+++ SUPPLIED DATA +++

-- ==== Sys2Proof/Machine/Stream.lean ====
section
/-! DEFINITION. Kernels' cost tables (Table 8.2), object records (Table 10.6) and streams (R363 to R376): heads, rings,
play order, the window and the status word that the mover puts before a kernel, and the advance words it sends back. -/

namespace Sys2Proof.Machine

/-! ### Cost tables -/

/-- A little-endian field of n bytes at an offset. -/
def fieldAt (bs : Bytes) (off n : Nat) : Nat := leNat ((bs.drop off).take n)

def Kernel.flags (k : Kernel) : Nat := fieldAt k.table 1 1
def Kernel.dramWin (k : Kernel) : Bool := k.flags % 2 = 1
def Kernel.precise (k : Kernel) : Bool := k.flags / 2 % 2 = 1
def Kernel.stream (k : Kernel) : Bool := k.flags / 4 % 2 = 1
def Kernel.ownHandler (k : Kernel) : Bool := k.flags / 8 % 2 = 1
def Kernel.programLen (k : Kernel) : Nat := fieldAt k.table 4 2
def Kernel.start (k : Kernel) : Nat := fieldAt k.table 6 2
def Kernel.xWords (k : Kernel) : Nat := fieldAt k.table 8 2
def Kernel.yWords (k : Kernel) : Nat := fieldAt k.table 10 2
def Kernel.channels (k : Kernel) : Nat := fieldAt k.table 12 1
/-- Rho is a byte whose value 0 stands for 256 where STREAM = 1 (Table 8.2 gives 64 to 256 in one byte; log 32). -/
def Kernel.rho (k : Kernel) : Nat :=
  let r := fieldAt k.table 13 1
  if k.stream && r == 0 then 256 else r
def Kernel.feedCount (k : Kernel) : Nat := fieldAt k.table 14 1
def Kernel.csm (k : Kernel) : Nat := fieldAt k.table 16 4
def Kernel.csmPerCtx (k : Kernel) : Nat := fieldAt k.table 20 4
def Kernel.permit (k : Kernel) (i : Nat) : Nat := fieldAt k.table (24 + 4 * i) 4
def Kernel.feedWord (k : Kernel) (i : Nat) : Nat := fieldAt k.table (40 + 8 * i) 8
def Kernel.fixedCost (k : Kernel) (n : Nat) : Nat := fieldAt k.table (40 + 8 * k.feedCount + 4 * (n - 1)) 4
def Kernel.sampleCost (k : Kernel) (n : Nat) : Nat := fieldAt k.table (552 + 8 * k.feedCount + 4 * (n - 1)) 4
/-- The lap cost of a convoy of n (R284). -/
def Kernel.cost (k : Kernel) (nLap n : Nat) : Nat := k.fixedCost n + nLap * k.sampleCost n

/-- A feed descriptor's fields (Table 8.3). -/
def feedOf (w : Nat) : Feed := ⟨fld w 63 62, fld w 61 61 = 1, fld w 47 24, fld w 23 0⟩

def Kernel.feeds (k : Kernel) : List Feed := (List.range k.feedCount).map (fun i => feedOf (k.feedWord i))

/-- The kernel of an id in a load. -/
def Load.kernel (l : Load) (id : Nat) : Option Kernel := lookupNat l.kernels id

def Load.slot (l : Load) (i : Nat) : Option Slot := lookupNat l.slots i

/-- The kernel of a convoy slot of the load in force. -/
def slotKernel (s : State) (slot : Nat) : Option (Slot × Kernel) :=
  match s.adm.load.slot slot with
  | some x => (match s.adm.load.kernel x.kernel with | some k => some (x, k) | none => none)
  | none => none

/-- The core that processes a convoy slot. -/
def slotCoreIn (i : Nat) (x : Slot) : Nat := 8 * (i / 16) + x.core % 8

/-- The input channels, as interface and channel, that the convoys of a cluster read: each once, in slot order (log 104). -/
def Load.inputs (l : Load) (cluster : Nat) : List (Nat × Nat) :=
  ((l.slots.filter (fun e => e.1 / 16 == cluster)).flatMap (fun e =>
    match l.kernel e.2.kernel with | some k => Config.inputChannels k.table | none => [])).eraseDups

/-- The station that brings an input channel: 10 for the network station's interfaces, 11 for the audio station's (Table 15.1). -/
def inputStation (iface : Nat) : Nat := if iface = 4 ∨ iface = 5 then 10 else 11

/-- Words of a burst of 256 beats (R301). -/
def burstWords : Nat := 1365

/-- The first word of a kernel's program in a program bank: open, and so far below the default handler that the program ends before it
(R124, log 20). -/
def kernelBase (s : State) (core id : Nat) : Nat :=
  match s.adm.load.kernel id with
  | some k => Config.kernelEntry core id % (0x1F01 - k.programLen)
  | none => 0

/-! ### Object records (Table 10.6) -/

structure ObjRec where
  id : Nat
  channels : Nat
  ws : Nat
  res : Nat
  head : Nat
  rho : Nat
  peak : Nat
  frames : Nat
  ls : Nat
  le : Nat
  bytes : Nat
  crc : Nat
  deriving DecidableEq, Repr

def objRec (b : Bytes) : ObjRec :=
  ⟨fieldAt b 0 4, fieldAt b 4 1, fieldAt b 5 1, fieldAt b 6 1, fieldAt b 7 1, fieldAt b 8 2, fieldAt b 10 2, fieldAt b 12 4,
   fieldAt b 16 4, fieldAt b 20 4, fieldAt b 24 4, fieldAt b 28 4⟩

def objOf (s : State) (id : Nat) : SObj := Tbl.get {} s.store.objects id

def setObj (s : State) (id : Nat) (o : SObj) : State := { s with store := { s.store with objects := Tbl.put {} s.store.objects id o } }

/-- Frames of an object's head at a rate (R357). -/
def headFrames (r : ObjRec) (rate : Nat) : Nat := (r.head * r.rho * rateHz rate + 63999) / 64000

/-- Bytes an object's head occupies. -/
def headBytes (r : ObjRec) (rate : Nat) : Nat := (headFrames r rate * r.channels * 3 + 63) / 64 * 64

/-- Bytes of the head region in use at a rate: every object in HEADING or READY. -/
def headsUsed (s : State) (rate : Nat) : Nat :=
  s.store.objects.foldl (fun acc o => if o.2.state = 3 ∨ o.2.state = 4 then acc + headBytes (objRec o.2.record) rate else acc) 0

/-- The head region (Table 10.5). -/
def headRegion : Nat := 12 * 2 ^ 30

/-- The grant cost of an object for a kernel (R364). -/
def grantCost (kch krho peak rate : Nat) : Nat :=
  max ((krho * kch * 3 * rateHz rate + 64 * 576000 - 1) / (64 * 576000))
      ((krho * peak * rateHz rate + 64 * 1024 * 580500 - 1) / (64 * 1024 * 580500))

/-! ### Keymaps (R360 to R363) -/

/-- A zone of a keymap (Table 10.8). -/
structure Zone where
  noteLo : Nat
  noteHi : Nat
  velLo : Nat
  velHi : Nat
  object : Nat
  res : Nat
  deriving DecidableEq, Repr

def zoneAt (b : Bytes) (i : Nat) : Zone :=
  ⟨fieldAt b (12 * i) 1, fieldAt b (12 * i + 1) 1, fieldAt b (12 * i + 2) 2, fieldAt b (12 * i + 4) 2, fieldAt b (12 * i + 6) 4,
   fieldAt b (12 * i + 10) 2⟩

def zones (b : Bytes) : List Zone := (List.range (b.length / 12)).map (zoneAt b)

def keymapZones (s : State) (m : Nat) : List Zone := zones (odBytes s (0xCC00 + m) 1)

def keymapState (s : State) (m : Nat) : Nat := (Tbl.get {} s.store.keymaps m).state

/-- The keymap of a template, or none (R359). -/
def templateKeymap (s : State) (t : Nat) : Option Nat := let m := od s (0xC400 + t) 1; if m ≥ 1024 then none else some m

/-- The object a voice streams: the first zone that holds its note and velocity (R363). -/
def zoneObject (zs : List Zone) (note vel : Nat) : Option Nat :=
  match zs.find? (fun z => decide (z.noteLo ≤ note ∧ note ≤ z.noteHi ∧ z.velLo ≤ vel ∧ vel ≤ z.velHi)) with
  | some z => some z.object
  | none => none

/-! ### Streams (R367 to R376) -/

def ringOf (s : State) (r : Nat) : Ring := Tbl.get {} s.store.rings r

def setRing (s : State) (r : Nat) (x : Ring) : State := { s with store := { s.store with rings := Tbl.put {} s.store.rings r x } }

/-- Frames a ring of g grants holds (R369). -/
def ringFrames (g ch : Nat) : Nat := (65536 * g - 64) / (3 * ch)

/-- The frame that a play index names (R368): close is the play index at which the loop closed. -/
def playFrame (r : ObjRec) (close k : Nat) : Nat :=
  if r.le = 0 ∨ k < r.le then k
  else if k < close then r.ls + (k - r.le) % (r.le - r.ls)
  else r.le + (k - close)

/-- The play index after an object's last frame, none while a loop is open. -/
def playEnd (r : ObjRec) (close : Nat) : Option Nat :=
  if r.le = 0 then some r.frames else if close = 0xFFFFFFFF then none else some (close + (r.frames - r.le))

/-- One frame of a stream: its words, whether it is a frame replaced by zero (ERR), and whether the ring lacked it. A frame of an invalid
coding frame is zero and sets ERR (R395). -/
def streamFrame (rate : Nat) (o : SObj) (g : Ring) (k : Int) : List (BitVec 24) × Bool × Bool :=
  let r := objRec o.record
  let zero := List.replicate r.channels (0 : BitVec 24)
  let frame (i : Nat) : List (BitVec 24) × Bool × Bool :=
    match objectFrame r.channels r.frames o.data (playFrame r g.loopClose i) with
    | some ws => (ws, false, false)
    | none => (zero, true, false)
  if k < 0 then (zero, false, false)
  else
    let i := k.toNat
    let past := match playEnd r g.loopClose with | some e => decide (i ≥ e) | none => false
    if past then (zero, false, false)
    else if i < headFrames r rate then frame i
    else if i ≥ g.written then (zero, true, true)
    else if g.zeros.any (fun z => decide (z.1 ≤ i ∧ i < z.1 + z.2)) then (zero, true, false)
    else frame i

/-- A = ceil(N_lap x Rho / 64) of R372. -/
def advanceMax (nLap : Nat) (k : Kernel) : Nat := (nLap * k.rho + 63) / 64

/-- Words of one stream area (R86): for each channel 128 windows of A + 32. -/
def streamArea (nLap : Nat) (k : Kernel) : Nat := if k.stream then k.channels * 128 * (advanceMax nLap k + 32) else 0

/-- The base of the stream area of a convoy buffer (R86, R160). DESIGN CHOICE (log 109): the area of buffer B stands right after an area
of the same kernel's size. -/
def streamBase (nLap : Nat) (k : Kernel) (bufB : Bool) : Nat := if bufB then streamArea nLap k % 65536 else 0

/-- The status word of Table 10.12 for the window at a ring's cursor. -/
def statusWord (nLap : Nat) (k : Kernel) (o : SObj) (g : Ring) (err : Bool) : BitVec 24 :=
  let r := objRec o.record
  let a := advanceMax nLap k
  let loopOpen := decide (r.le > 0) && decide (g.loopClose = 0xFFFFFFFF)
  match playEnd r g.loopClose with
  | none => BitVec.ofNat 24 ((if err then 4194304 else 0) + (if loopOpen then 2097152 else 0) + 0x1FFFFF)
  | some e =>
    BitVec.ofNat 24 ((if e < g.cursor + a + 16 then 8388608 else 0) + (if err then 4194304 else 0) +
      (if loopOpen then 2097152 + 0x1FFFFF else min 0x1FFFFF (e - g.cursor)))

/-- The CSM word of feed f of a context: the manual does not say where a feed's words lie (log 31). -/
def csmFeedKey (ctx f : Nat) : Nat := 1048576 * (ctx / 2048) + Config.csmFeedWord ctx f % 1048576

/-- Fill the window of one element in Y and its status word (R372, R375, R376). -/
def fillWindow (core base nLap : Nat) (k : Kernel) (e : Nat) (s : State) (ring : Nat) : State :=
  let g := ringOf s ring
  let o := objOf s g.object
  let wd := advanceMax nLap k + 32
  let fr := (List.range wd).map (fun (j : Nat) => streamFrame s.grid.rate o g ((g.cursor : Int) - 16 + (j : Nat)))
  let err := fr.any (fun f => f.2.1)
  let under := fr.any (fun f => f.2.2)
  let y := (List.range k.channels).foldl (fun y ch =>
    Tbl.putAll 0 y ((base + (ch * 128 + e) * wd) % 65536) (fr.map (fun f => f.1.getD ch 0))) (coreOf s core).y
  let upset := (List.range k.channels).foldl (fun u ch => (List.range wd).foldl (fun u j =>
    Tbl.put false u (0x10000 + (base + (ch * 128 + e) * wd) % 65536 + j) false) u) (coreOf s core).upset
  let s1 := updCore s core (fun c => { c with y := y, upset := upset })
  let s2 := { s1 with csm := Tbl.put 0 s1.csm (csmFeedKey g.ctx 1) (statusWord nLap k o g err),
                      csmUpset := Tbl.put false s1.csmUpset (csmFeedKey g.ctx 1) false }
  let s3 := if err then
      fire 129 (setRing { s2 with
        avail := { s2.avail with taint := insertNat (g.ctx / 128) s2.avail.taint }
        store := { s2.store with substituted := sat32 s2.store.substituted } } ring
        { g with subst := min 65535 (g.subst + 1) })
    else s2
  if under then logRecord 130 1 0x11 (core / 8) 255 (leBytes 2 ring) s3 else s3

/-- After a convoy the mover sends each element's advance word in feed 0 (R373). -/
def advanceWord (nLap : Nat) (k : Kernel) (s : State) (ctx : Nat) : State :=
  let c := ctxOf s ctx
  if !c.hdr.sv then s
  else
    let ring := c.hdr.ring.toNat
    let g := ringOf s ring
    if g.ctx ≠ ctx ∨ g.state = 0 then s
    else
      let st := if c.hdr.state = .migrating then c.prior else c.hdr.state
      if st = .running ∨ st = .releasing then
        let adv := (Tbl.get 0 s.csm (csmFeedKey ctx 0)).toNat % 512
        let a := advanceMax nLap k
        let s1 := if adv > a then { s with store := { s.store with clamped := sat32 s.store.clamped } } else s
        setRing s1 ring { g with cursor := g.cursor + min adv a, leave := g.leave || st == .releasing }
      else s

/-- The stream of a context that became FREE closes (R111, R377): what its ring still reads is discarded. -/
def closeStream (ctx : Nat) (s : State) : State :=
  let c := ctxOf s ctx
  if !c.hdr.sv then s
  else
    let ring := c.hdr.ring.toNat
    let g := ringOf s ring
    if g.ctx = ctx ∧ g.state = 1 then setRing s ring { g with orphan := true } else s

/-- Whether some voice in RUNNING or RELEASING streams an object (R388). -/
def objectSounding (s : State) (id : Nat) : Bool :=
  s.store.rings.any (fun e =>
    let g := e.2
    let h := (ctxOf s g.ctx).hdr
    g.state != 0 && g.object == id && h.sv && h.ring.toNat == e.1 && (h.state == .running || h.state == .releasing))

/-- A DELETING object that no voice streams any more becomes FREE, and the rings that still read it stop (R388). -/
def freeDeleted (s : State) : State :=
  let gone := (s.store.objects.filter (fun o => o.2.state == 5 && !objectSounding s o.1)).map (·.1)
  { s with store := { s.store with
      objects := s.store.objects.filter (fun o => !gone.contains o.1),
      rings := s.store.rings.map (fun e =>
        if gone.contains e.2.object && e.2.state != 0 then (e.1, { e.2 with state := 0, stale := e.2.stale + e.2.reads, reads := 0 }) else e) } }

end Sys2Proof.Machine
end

+++

**WORK INSTRUCTIONS:** Given the records above, reproduce precisely and only the lines between the line holding "((l.slots.filter (fun e" and the line holding "(Table 15.1). -/", inclusive.

**REPLY:**
  ((l.slots.filter (fun e => e.1 / 16 == cluster)).flatMap (fun e =>
    match l.kernel e.2.kernel with | some k => Config.inputChannels k.table | none => [])).eraseDups

/-- The station that brings an input channel: 10 for the network station's interfaces, 11 for the audio station's (Table 15.1). -/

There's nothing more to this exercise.